The distinction between benign and malignant parotid tumors was highly reliable in our series. However, discrimination between various histological types of benign and malignant tumors is often more difficult. In the benign tumor group, diagnostic correlation between FNC and histology was reported in 85 of 102 conclusive smears (83%). The most characteristic diagnosis was pleomorphic adenoma with 55 correct cytological diagnoses among the 60 smears (92%). Warthin’s tumor is less characteristic with 15 correct cytological diagnoses on 20 smears (75%). The global value for correct histological diagnosis of FNC appears quite reliable for benign tumors, even if limited.

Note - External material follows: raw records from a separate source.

/-- PREEMPT_CANCEL: agent. A pending request is withdrawn, and no save takes place; for a caravan the whole request is abandoned, and every
held context goes on (R370, R371). -/
def State.cancelPreempt (s : State) (ag : Agent) : State :=
  let s := s.clearPreempt ag
  s.modCtx ag fun c =>
    if c.saving.isSome then { c with saving := none, parked := false, st := .ready, held := false } else c
def State.abandon (s : State) (p k : Nat) : State :=
  match s.scheds.findSome? (fun (q, d) => if q = p then (d.jobs.find? (fun e => e.1 = k)).map (·.2) else none) with
  | none => s
  | some j =>
    let d := look {} s.scheds p
    let s := { s with scheds := put p { d with jobs := put k { j with preempt := none } d.jobs } s.scheds }
    j.cores.foldl (fun s core => (List.range 4).foldl (fun s n => s.cancelPreempt (.ctx core n)) s) s
def execPreemptCancel (s : State) : Host.Outcome State Fault Refusal :=
  let ag := Agent.ofCode (s.arg 0)
  match ag.core?.bind s.jobOf with
  | some (p, k, j) =>
    if j.preempt.isSome then
      happen ((s.abandon p k).record { dom := supDom p, src := 7, sub := 3 })
    else happen (s.cancelPreempt ag)
  | none => if (s.ctx ag).saving.isSome then happen s else happen (s.cancelPreempt ag)

/-! ## Loading (R377) -/

/-- Whether a header keeps its rules: version 1, no reserved bit set. -/
def headerOk (h : Nat) : Bool := bits h 31 24 = 1 && bits h 63 54 = 0 && bits h 51 51 = 0 && bits h 23 21 = 0

/-- The offset and length of each block that a header says an area holds. -/
def headerBlocks (h smask vmask : Nat) (claimed : List Nat) : List (Nat × Nat) :=
  [(0x000, 0x100)] ++ ((List.range 32).filter (fun k => bit smask k && k ≠ 0)).map (fun k => (0x100 + 8 * k, 8)) ++ [(0x200, 0x40)] ++
  (if bit h 16 then [(0x240, 0x40)] else []) ++ (if bit h 17 then [(0x280, 0x80)] else []) ++ (if bit h 18 then [(0x300, 0x30)] else []) ++
  [(0x330, 0x30)] ++ ((List.range 32).filter (bit vmask)).map (fun k => (0x400 + 32 * k, 32)) ++ [(0x800, 0x400)] ++
  (if bit h 19 then [(0xC00, 16)] else []) ++ [(0xC40, 64)] ++
  (if bit h 19 then [(0x1000, 0x800)] ++ claimed.map (fun e => (0x2000 + 0x1000 * e, 4096)) else [])

/-- The bytes of an area at an offset, as the device reads them. -/
def State.areaRead (s : State) (core base off n : Nat) : Except Trap Nat :=
  (s.areaTargets core base rdR [(off, n)]).bind fun ts =>
    match ts with
    | (va, _, t) :: _ =>
      match (t.key?.bind fun key => (granules64 key n).find? s.bad |>.map (fun g => va + g * 64 - key)) with
      | some a => .error (trapAt cUE a)
      | none => .ok (leNat (s.devRead t n))
    | [] => .error (trapAt cPAGE base)

/-- An engine slot from its words (R377): state 0 is an idle slot, 2 a stopped one. -/
def State.loadSlot (s : State) (ag : Agent) (dom : Nat) (w : Nat) : EngSlot :=
  let g (k : Nat) : Nat := bits w (64 * k + 63) (64 * k)
  let w0 := g 0
  if w0 % 4 ≠ 2 then {}
  else
    let x : EngSlot := { st := .stopped, op := bits w0 5 3, wd := n64 (g 3), wa := n64 (g 4), wb := n64 (g 5),
                         ox := (List.range 4).map (fun i => n64 (g (6 + i))), dom := dom }
    let y := x.lay
    let y := if y.pieces = bits w0 14 8 then y else ({ x with conv := s.engConv ag x }).lay
    -- nothing delivered, and refused by a rule over the whole: a restart decides afresh (R194, R198)
    let whole : Bool := g 1 = 2 ^ 64 - 2 ^ bits w0 14 8 && bits w0 23 16 = 0 && (bits w0 31 24 = cALIGN || bits w0 31 24 = cPAGE)
    { y with laid := !whole, pieces := bits w0 14 8, bitmap := g 1, miss := bits w0 23 16, status := bits w0 31 24, failAddr := n64 (g 2) }

def loadEntry (w : Nat) : SlotEntry :=
  { claimed := bit w 0, roleB := bit w 1, shared := bit w 2, loaded := bit w 3, fmt := bits w 7 4, lines := bits w 12 8,
    depth := bits w 24 16, gen := bits w 63 48 }

/-- The free physical slots of a quad. -/
def Quad.free (q : Quad) : List Nat := (List.range 24).filter (fun k => !q.used.contains k)

/-- Registers `lo` to `lo + n − 1` of `w` bits each from a block. -/
def regsFrom (lo n : Nat) (x : Nat) : Tab W64 := (List.range n).map (fun k => (lo + k, n64 (bits x (64 * k + 63) (64 * k))))
def loopFrom (x i : Nat) : LoopSet :=
  let g (k : Nat) : W64 := n64 (bits x (64 * (3 * i + k) + 63) (64 * (3 * i + k)))
  ⟨g 0 &&& ~~~(1#64), g 1 &&& ~~~(1#64), g 2⟩

/-- Loads a save area into a context (R377): in order the header, the lane, the wait for slots, and the restoring. What the masks left out
is unpredictable (R35, log 5), and reserved bits read as zero (R4). Slots that the context itself still holds are released (DEDUCED, log 40). -/
def State.loadArea (s : State) (core n base : Nat) : Try State :=
  let ag := Agent.ctx core n
  let rd (off len : Nat) : Try Nat := liftT (s.areaRead core base off len)
  (rd 0 8).bind fun h =>
  let bad : Stop := .trap { cause := cILLEGAL, info := n64 base }
  if !headerOk h then .error bad else
  let lane := laneOf (coreOf (bits h 50 48) (bits h 47 40) (bits h 39 32))
  if bit h 19 && (lane ≠ laneOf core || bits h 53 52 ≠ n) then .error (.trap (tile 7 0)) else
  (rd 0x10 16).bind fun masks =>
  (rd 0xC40 64).bind fun ew =>
  (rd 0x800 0x400).bind fun sw =>
  let entries := (List.range 8).map (fun e => loadEntry (bits ew (64 * e + 63) (64 * e)))
  let claimed := if bit h 19 then (List.range 8).filter (fun e => (entries.getD e {}).claimed) else []
  let smask := bits masks 31 0
  let vmask := bits masks 95 64
  (liftT ((headerBlocks h smask vmask claimed).mapM (fun b => s.areaRead core base b.1 b.2))).bind fun _ =>
  if (List.range 8).any (fun k => bits sw (1024 * k + 1) (1024 * k) ≠ 0 && bits sw (1024 * k + 1) (1024 * k) ≠ 2) then .error bad else
  -- a slot that still runs from earlier work ends first, where the area holds a stopped one for it (R189)
  if (List.range 8).any (fun k => bits sw (1024 * k + 1) (1024 * k) = 2 && (s.engSlot ag k).st = .running) then .error (.later (s.stallNow ag)) else
  let s0 := s
  let s := s.releaseAll ag
  let q := s.quad (quadOf core)
  if q.free.length < claimed.length then .error (.later (s0.stallNow ag)) else
  (rd 0x000 0x100).bind fun x =>
  (rd 0x200 0x40).bind fun shadow =>
  (rd 0x330 0x30).bind fun shl =>
  let opt (b : Bool) (off len : Nat) : Try Nat := if b then rd off len else .ok 0
  (opt (bit h 16) 0x240 0x40).bind fun oxs =>
  (opt (bit h 17) 0x280 0x80).bind fun ptrs =>
  (opt (bit h 18) 0x300 0x30).bind fun loops =>
  (opt (bit h 19) 0xC00 16).bind fun tc =>
  (opt (bit h 19) 0x1000 0x800).bind fun acc =>
  ((List.range 32).mapM fun k => if k ≠ 0 && bit smask k then rd (0x100 + 8 * k) 8 else .ok (Config.freeWord s.seq k).toNat).bind fun ss =>
  ((List.range 32).mapM fun k => if bit vmask k then rd (0x400 + 32 * k) 32 else .ok (Config.freeVec s.seq k).toNat).bind fun vs =>
  (claimed.mapM fun e => rd (0x2000 + 0x1000 * e) 4096).bind fun contents =>
  let g (off : Nat) : W64 := n64 (bits x (8 * off + 63) (8 * off))
  let free (k : Nat) : W64 := Config.freeWord s.seq k
  let pbits := (g 0x28).toNat
  let pend := ([cREVOKE, cPROBE, cTIMER, cINBOX, cTHROTTLE, cCARAVAN, cPREEMPT].filter (bit pbits)).map fun k =>
    (k, if k = cTIMER then g 0x98 else if k = cTHROTTLE then g 0xA0 else if k = cCARAVAN then g 0xA8 else if k = cREVOKE then g 0xB0 else 0)
  let tick := (g 0x90).toNat
  let accOf (i : Nat) : Tab (BitVec 32) := (List.range 256).map (fun k => (k, BitVec.ofNat 32 (bits acc (8192 * i + 32 * k + 31) (8192 * i + 32 * k))))
  let phys := q.free.take claimed.length
  let s := s.setQuad (quadOf core) { q with used := q.used ++ phys }
  let s := ((claimed.zip phys).zip contents).foldl (fun s (e, b) => s.writeBytes (slotKey (quadOf core) e.2 0) (leBytes 4096 b)) s
  let ents : Tab SlotEntry := (List.range 8).map fun e =>
    let y := entries.getD e {}
    if claimed.contains e then (e, { y with phys := (((claimed.zip phys).find? (fun z => z.1 = e)).map (·.2)).getD 0 })
    else (e, { gen := y.gen })
  let tmr := g 0x68
  let pend := if tmr ≠ 0 ∧ tmr.toNat ≤ s.time ∧ !has pend cTIMER then put cTIMER tmr pend else pend
  let pend := if bits (g 0x88).toNat 11 8 = 4 && !has pend cREVOKE then put cREVOKE (g 0xB0) pend else pend
  let s := s.modCtx ag fun c =>
    let r := { c.r with
      pc := g 0x08 &&& ~~~(1#64)
      s := (List.range 31).map (fun k => (k + 1, n64 (ss.getD (k + 1) 0)))
      absent := (~~~(BitVec.ofNat 32 (g 0x20).toNat)) &&& ~~~(1#32)
      tpend := []
      shadow := regsFrom 24 8 shadow
      v := (List.range 32).map (fun k => (k, BitVec.ofNat 256 (vs.getD k 0)))
      ox := if bit h 16 then regsFrom 0 8 oxs else (List.range 8).map (fun k => (k, free (32 + k)))
      p := if bit h 17 then regsFrom 0 8 (bits ptrs 511 0) else (List.range 8).map (fun k => (k, free (40 + k)))
      pw := if bit h 17 then (regsFrom 0 8 (bits ptrs 1023 512)).map (fun e => (e.1, e.2 &&& 0x8FFFFFFFFFFFFFFF#64)) else (List.range 8).map (fun k => (k, free (48 + k) &&& 0x8FFFFFFFFFFFFFFF#64))
      loop0 := if bit h 18 then loopFrom loops 0 else ⟨free 56 &&& ~~~(1#64), free 57 &&& ~~~(1#64), free 58⟩
      loop1 := if bit h 18 then loopFrom loops 1 else ⟨free 59 &&& ~~~(1#64), free 60 &&& ~~~(1#64), free 61⟩
      shLoop0 := loopFrom shl 0
      shLoop1 := loopFrom shl 1
      uvec := g 0x30 &&& ~~~(1#64)
      upc := g 0x38
      ucause := g 0x40 &&& 0xFF#64
      act := bit pbits 63
      uinfo := g 0x48
      uie := g 0x50 &&& 0xF00023300#64
      fx := g 0x58 &&& fxMask
      lmbase := g 0x60
      tmrCmp := tmr
      rank := g 0x70 &&& 7#64
      tchk := g 0x78 &&& 31#64
      tapCount := g 0x80
      ticket := if bit tick 63 then some (bits tick 47 32, bits tick 31 24, bits tick 20 0) else none
      tcfg := if bit h 19 then n64 (bits tc 63 0) &&& cfgBits else 0
      accBad := if bit h 19 then BitVec.ofNat 2 (bits tc 65 64) else 0
      acc0 := if bit h 19 then accOf 0 else []
      acc1 := if bit h 19 then accOf 1 else [] }
    { c with r := r, pend := pend, probes := [], rsvState := g 0x88 &&& 0x000F0F0F#64, rsvHeld := 0, rsvSpent := 0, entries := ents,
             slots := (List.range 8).map (fun k =>
               (k, if (look {} c.slots k).st = .running then look {} c.slots k else s.loadSlot ag c.r.dom.toNat (bits sw (1024 * k + 1023) (1024 * k)))),
             chunk := {}, attempts := 0, serial := false, mcmds := 0, flowMarks := [], tapStat := [],
             inThrottle := r.act && r.ucause = n64 cTHROTTLE }
  .ok (if tmr = 0 then s else s.at (Nat.max tmr.toNat s.time) .timer [ag.code])

/-! ## ERET (R367, R369) -/

/-- sstat after a return: sie takes psie, crit is cleared, and what a mask clears besides. -/
def statReturn (st : W64) (clear : Nat) : W64 :=
  (st &&& ~~~(n64 (9 + clear))) ||| n64 (b2n (bit st.toNat 1) 0)

/-- The return to the level that sstat names, at an address. -/
def State.leave (s : State) (ag : Agent) (lvl : Level) (clear : Nat) (pc : W64) : State :=
  let s := s.modCtx ag fun c => { c with lvl := lvl, r := { c.r with sstat := statReturn c.r.sstat clear, pc := pc } }
  s.armDeadline ag

/-- The save that ERET makes first (sv = 1). -/
def State.eretSave (s : State) (core n : Nat) : Try State :=
  let ag := Agent.ctx core n
  let r := s.regs ag
  let how := if bit r.sinfo.toNat 63 then (2, 0) else (0, bits r.sinfo.toNat 15 0)
  if !s.saveReady core n then .error (.later (s.stallNow ag))
  else
    match s.saveArea core n (s.saveMap ag how) r.save.toNat (r.spc &&& ~~~(1#64)) with
    | .error (.later s) => .error (.later (s.stallNow ag))
    | x => x

/-- ERET. A save that has been made is not made again while the load waits for operand slots; `got` says so. -/
def execEret (s : State) : Host.Outcome State Fault Refusal :=
  runWord .eret { cls := some 1, single := true, priv := true } (fun s ag =>
    match ag with
    | .iluet =>
      .ok ({ s with fw := { s.fw with fstat := statReturn s.fw.fstat 0 } }.modR ag (fun r => { r with pc := s.fw.fpc &&& ~~~(1#64) }), .done)
    | .ws _ => .ok (s, .fall)
    | .ctx core n =>
      if !(s.regs ag).tpend.isEmpty then .error (.later (s.stallNow ag)) else
      let st := (s.regs ag).sstat.toNat
      let load (s : State) : Try (State × Next) :=
        match s.loadArea core n (s.regs ag).save.toNat with
        | .ok s => .ok (s.leave ag .user 0x30 (s.regs ag).pc, .done)
        | .error (.trap t) => .error (.trapIn s t)
        | .error e => .error e
      let ret (s : State) : State × Next :=
        let r := s.regs ag
        (s.leave ag (if bit r.sstat.toNat 2 then .sup else .user) 0 (r.spc &&& ~~~(1#64)), .done)
      if bit st 4 && (s.ctx ag).got.isEmpty then
        (s.eretSave core n).bind fun s =>
          if bit st 5 then
            load ((s.modR ag (fun r => { r with save := r.sscratch &&& ~~~(0xFFF#64) })).modCtx ag (fun c => { c with got := [[]] }))
          else
            .ok ((s.modR ag (fun r => { r with sstat := r.sstat &&& ~~~(0x10#64) })).becomeSaved core n, .over)
      else if bit st 5 then load s
      else .ok (ret s)) s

Conversely, for malignant tumors, correct histologic diagnosis with FNC wasn’t reliable. Only 11 of 31 conclusive smears of malignant tumors led to a correct diagnosis (35%). Concerning MRI, a diagnostic correlation between MRI and histology was reported in 48 MRI reports (72%). The global value for correct histological diagnosis appears quite reliable for benign tumors, while histological diagnosis for malignant tumors has never been made with MRI. The most characteristic diagnosis was pleomorphic adenoma with 39 correct MRI diagnoses in 47 cases (83%). Other diagnoses such as lipoma, branchial cyst or dermoid cyst were made with MRI in most cases, allowing a reduction of surgical indications. FNC appears more reliable than MRI as a method of histological diagnosis, but remains clearly limited, mainly for malignant diagnoses.

Preoperative management of parotid tumors has to be adapted to the medical environment. The reliability and associated anatomic information of MRI in parotid gland tumor diagnosis make MRI the test of choice in our practice. Cytology is of main importance, despite having a higher indeterminate rate than MRI. Conversely, FNC leads to more specific histological diagnoses. The choice of modality has to be made by the surgeon depending on the availability of local medical resources and the cost-effectiveness of management.

Conclusion

FNC and MRI are simple and well-tolerated studies. Both preoperative studies have an impact on the management and treatment of salivary gland masses, enabling more confident preoperative patient counselling, better surgical planning and better selection of parotidectomy candidates. In our series, MRI appears more efficient because of the very low rate of indeterminate patients, while FNC procures better histological information. Combining both studies lowers the number of false negative patients to the detriment of positive predictive value and cost efficiency. The use of FNC and MRI must be adapted to the medical environment in order to optimize the preoperative diagnosis. Both techniques provide excellent information concerning the differentiation between benign and malignant tumors, but poor information for the histological diagnosis, particularly for malignant neoplasms.